> REQUIRED ACTION: Would you return all of this data exactly, leaving nothing out?

> INFORMATION:
def objTable9_0 : List ObjRow := [
  ⟨0x9000, 1, 0x01, 1, false, .blob, 18560, 1, 1, 1, 1, true, .spec .lifetimeRecord, []⟩,
  ⟨0x9000, 1, 0x02, 1, false, .u64, 0, 1, 1, 1, 0, true, .spec .powerOnMinutes, []⟩,
  ⟨0x9000, 1, 0x03, 1, false, .u32, 0, 1, 1, 1, 0, true, .spec .lifetimeSequence, []⟩,
  ⟨0x9000, 1, 0x04, 1, false, .u32, 0, 0, 0, 0, 2, false, .spec .lifetimeClear, []⟩,
  ⟨0x9100, 32, 0x01, 1, false, .s16, 0, 1, 1, 1, 0, false, .bits [⟨0x90040, 0x20, 0x4, 0x0, 11, 0⟩], []⟩,
  ⟨0x9120, 1, 0x01, 2, false, .s8, 0, 3, 5, 3, 0, true, .spec .tempLimit, []⟩,
  ⟨0x9120, 1, 0x03, 1, false, .u16, 0, 3, 5, 3, 0, true, .bits [⟨0x90000, 0x0, 0x0, 0x0, 15, 0⟩], []⟩,
  ⟨0x9120, 1, 0x04, 1, false, .u32, 0, 1, 1, 1, 0, false, .bits [⟨0x90004, 0x0, 0x0, 0x0, 31, 0⟩], []⟩,
  ⟨0x9130, 24, 0x01, 1, false, .u16, 0, 1, 1, 1, 0, false, .bits [⟨0x90100, 0x80, 0x10, 0x0, 15, 0⟩], []⟩,
  ⟨0x9130, 24, 0x02, 2, false, .u16, 0, 1, 1, 3, 3, true, .spec .voltLimit, []⟩,
  ⟨0x9130, 24, 0x04, 2, false, .u32, 0, 1, 1, 1, 0, false, .bits [⟨0x90108, 0x80, 0x10, 0x4, 31, 0⟩], []⟩,
  ⟨0x9150, 128, 0x01, 1, false, .u32, 0, 1, 1, 1, 0, false, .spec .eye, []⟩,
  ⟨0x9200, 1, 0x01, 1, false, .u32, 0, 1, 1, 1, 0, false, .bits [⟨0x8000c, 0x0, 0x0, 0x0, 31, 0⟩], []⟩,
  ⟨0x9200, 1, 0x02, 4, true, .u32, 0, 1, 1, 1, 0, false, .spec .nvmCounters, []⟩,
  ⟨0x9200, 1, 0x06, 1, false, .u32, 0, 1, 1, 1, 0, false, .bits [⟨0x8001c, 0x0, 0x0, 0x0, 23, 0⟩], []⟩,
  ⟨0x9800, 1, 0x01, 1, false, .enum, 0, 2, 2, 2, 0, false, .cmd 0x40000 0x0 0x0 [1, 2, 4, 8], [1, 2, 3, 4]⟩,
  ⟨0x9800, 1, 0x02, 1, false, .u32, 0, 1, 1, 1, 0, false, .bits [⟨0x4000c, 0x0, 0x0, 0x0, 31, 0⟩], []⟩,
  ⟨0x9800, 1, 0x03, 1, false, .u8, 0, 3, 5, 3, 0, true, .bits [⟨0x40008, 0x0, 0x0, 0x0, 2, 0⟩], []⟩,
  ⟨0x9800, 1, 0x04, 1, false, .bool, 0, 3, 5, 3, 0, true, .bits [⟨0x40008, 0x0, 0x0, 0x0, 3, 3⟩], []⟩,
  ⟨0x9800, 1, 0x05, 1, false, .u8, 0, 1, 1, 1, 0, false, .bits [⟨0x40010, 0x0, 0x0, 0x0, 7, 0⟩], []⟩,
  ⟨0x9800, 1, 0x06, 1, false, .u8, 0, 3, 3, 3, 0, false, .bits [⟨0x40014, 0x0, 0x0, 0x0, 7, 0⟩], []⟩,
  ⟨0x9800, 1, 0x07, 1, false, .u32, 0, 1, 1, 1, 0, false, .bits [⟨0x40018, 0x0, 0x0, 0x0, 31, 0⟩], []⟩,
  ⟨0x9801, 1, 0x01, 1, false, .blob, 6400, 3, 5, 3, 0, true, .words 0x41000 0x0 0x0 1600, []⟩,
  ⟨0x9810, 2, 0x01, 1, false, .blob, 12864, 1, 1, 1, 0, false, .words 0x44000 0x20000 0x4000 3216, []⟩]

def objTableA_0 : List ObjRow := [
  ⟨0xA000, 1, 0x01, 1, false, .blob, 0, 2, 2, 2, 0, false, .spec .updateImage, []⟩,
  ⟨0xA000, 1, 0x02, 1, false, .enum, 0, 2, 2, 2, 0, false, .spec .updateCommand, [1, 2, 3, 4, 5, 6]⟩,
  ⟨0xA000, 1, 0x03, 1, false, .enum, 0, 1, 1, 1, 0, false, .spec .updateState, []⟩,
  ⟨0xA000, 1, 0x04, 1, false, .u8, 0, 1, 1, 1, 0, false, .spec .updateError, []⟩,
  ⟨0xA000, 1, 0x05, 2, false, .u32, 0, 1, 1, 1, 0, false, .spec .slotVersion, []⟩,
  ⟨0xA000, 1, 0x07, 1, false, .enum, 0, 1, 1, 1, 0, false, .bits [⟨0x8000c, 0x0, 0x0, 0x0, 4, 4⟩], []⟩,
  ⟨0xA000, 1, 0x08, 1, false, .u32, 0, 1, 1, 1, 0, true, .spec .rollbackCounter, []⟩,
  ⟨0xA000, 1, 0x09, 1, false, .u8, 0, 1, 1, 1, 0, true, .spec .revokedKeys, []⟩,
  ⟨0xA000, 1, 0x0A, 1, false, .u8, 0, 1, 1, 1, 0, true, .spec .trialAttempts, []⟩,
  ⟨0xA000, 1, 0x0B, 1, false, .blob, 512, 1, 1, 1, 0, true, .spec .updateHistory, []⟩]

/-- Every object row. -/
def objTable : List ObjRow :=
  objTable0_0
  ++ objTable1_0
  ++ objTable2_0
  ++ objTable2_1
  ++ objTable3_0
  ++ objTable4_0
  ++ objTable5_0
  ++ objTable5_1
  ++ objTable6_0
  ++ objTable7_0
  ++ objTable7_1
  ++ objTable8_0
  ++ objTable9_0
  ++ objTableA_0

/-- The rows of an index. -/
def objRows (ix : Nat) : List ObjRow := objTable.filter fun r => decide (r.ix ≤ ix) && decide (ix < r.ix + r.ixN)

/-- The row of an object, if the object exists (R531). -/
def objRow (ix el : Nat) : Option ObjRow :=
  (objRows ix).find? fun r => decide (r.el ≤ el) && decide (el < r.el + r.elN)

/-- The row whose whole array element 0xFF addresses: an index whose table row gives a range of elements under one name
(R533). -/
def arrayRow (ix : Nat) : Option ObjRow := (objRows ix).find? fun r => r.array

/-- The highest element number of an index (R530). -/
def topElement (ix : Nat) : Nat := (objRows ix).foldl (fun m r => max m (r.el + r.elN - 1)) 0

end Sys2Proof.Machine
end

> TASK RESULT:
def objTable9_0 : List ObjRow := [
  ⟨0x9000, 1, 0x01, 1, false, .blob, 18560, 1, 1, 1, 1, true, .spec .lifetimeRecord, []⟩,
  ⟨0x9000, 1, 0x02, 1, false, .u64, 0, 1, 1, 1, 0, true, .spec .powerOnMinutes, []⟩,
  ⟨0x9000, 1, 0x03, 1, false, .u32, 0, 1, 1, 1, 0, true, .spec .lifetimeSequence, []⟩,
  ⟨0x9000, 1, 0x04, 1, false, .u32, 0, 0, 0, 0, 2, false, .spec .lifetimeClear, []⟩,
  ⟨0x9100, 32, 0x01, 1, false, .s16, 0, 1, 1, 1, 0, false, .bits [⟨0x90040, 0x20, 0x4, 0x0, 11, 0⟩], []⟩,
  ⟨0x9120, 1, 0x01, 2, false, .s8, 0, 3, 5, 3, 0, true, .spec .tempLimit, []⟩,
  ⟨0x9120, 1, 0x03, 1, false, .u16, 0, 3, 5, 3, 0, true, .bits [⟨0x90000, 0x0, 0x0, 0x0, 15, 0⟩], []⟩,
  ⟨0x9120, 1, 0x04, 1, false, .u32, 0, 1, 1, 1, 0, false, .bits [⟨0x90004, 0x0, 0x0, 0x0, 31, 0⟩], []⟩,
  ⟨0x9130, 24, 0x01, 1, false, .u16, 0, 1, 1, 1, 0, false, .bits [⟨0x90100, 0x80, 0x10, 0x0, 15, 0⟩], []⟩,
  ⟨0x9130, 24, 0x02, 2, false, .u16, 0, 1, 1, 3, 3, true, .spec .voltLimit, []⟩,
  ⟨0x9130, 24, 0x04, 2, false, .u32, 0, 1, 1, 1, 0, false, .bits [⟨0x90108, 0x80, 0x10, 0x4, 31, 0⟩], []⟩,
  ⟨0x9150, 128, 0x01, 1, false, .u32, 0, 1, 1, 1, 0, false, .spec .eye, []⟩,
  ⟨0x9200, 1, 0x01, 1, false, .u32, 0, 1, 1, 1, 0, false, .bits [⟨0x8000c, 0x0, 0x0, 0x0, 31, 0⟩], []⟩,
  ⟨0x9200, 1, 0x02, 4, true, .u32, 0, 1, 1, 1, 0, false, .spec .nvmCounters, []⟩,
  ⟨0x9200, 1, 0x06, 1, false, .u32, 0, 1, 1, 1, 0, false, .bits [⟨0x8001c, 0x0, 0x0, 0x0, 23, 0⟩], []⟩,
  ⟨0x9800, 1, 0x01, 1, false, .enum, 0, 2, 2, 2, 0, false, .cmd 0x40000 0x0 0x0 [1, 2, 4, 8], [1, 2, 3, 4]⟩,
  ⟨0x9800, 1, 0x02, 1, false, .u32, 0, 1, 1, 1, 0, false, .bits [⟨0x4000c, 0x0, 0x0, 0x0, 31, 0⟩], []⟩,
  ⟨0x9800, 1, 0x03, 1, false, .u8, 0, 3, 5, 3, 0, true, .bits [⟨0x40008, 0x0, 0x0, 0x0, 2, 0⟩], []⟩,
  ⟨0x9800, 1, 0x04, 1, false, .bool, 0, 3, 5, 3, 0, true, .bits [⟨0x40008, 0x0, 0x0, 0x0, 3, 3⟩], []⟩,
  ⟨0x9800, 1, 0x05, 1, false, .u8, 0, 1, 1, 1, 0, false, .bits [⟨0x40010, 0x0, 0x0, 0x0, 7, 0⟩], []⟩,
  ⟨0x9800, 1, 0x06, 1, false, .u8, 0, 3, 3, 3, 0, false, .bits [⟨0x40014, 0x0, 0x0, 0x0, 7, 0⟩], []⟩,
  ⟨0x9800, 1, 0x07, 1, false, .u32, 0, 1, 1, 1, 0, false, .bits [⟨0x40018, 0x0, 0x0, 0x0, 31, 0⟩], []⟩,
  ⟨0x9801, 1, 0x01, 1, false, .blob, 6400, 3, 5, 3, 0, true, .words 0x41000 0x0 0x0 1600, []⟩,
  ⟨0x9810, 2, 0x01, 1, false, .blob, 12864, 1, 1, 1, 0, false, .words 0x44000 0x20000 0x4000 3216, []⟩]

def objTableA_0 : List ObjRow := [
  ⟨0xA000, 1, 0x01, 1, false, .blob, 0, 2, 2, 2, 0, false, .spec .updateImage, []⟩,
  ⟨0xA000, 1, 0x02, 1, false, .enum, 0, 2, 2, 2, 0, false, .spec .updateCommand, [1, 2, 3, 4, 5, 6]⟩,
  ⟨0xA000, 1, 0x03, 1, false, .enum, 0, 1, 1, 1, 0, false, .spec .updateState, []⟩,
  ⟨0xA000, 1, 0x04, 1, false, .u8, 0, 1, 1, 1, 0, false, .spec .updateError, []⟩,
  ⟨0xA000, 1, 0x05, 2, false, .u32, 0, 1, 1, 1, 0, false, .spec .slotVersion, []⟩,
  ⟨0xA000, 1, 0x07, 1, false, .enum, 0, 1, 1, 1, 0, false, .bits [⟨0x8000c, 0x0, 0x0, 0x0, 4, 4⟩], []⟩,
  ⟨0xA000, 1, 0x08, 1, false, .u32, 0, 1, 1, 1, 0, true, .spec .rollbackCounter, []⟩,
  ⟨0xA000, 1, 0x09, 1, false, .u8, 0, 1, 1, 1, 0, true, .spec .revokedKeys, []⟩,
  ⟨0xA000, 1, 0x0A, 1, false, .u8, 0, 1, 1, 1, 0, true, .spec .trialAttempts, []⟩,
  ⟨0xA000, 1, 0x0B, 1, false, .blob, 512, 1, 1, 1, 0, true, .spec .updateHistory, []⟩]

/-- Every object row. -/
def objTable : List ObjRow :=
  objTable0_0
  ++ objTable1_0
  ++ objTable2_0
  ++ objTable2_1
  ++ objTable3_0
  ++ objTable4_0
  ++ objTable5_0
  ++ objTable5_1
  ++ objTable6_0
  ++ objTable7_0
  ++ objTable7_1
  ++ objTable8_0
  ++ objTable9_0
  ++ objTableA_0

/-- The rows of an index. -/
def objRows (ix : Nat) : List ObjRow := objTable.filter fun r => decide (r.ix ≤ ix) && decide (ix < r.ix + r.ixN)

/-- The row of an object, if the object exists (R531). -/
def objRow (ix el : Nat) : Option ObjRow :=
  (objRows ix).find? fun r => decide (r.el ≤ el) && decide (el < r.el + r.elN)

/-- The row whose whole array element 0xFF addresses: an index whose table row gives a range of elements under one name
(R533). -/
def arrayRow (ix : Nat) : Option ObjRow := (objRows ix).find? fun r => r.array

/-- The highest element number of an index (R530). -/
def topElement (ix : Nat) : Nat := (objRows ix).foldl (fun m r => max m (r.el + r.elN - 1)) 0

end Sys2Proof.Machine
end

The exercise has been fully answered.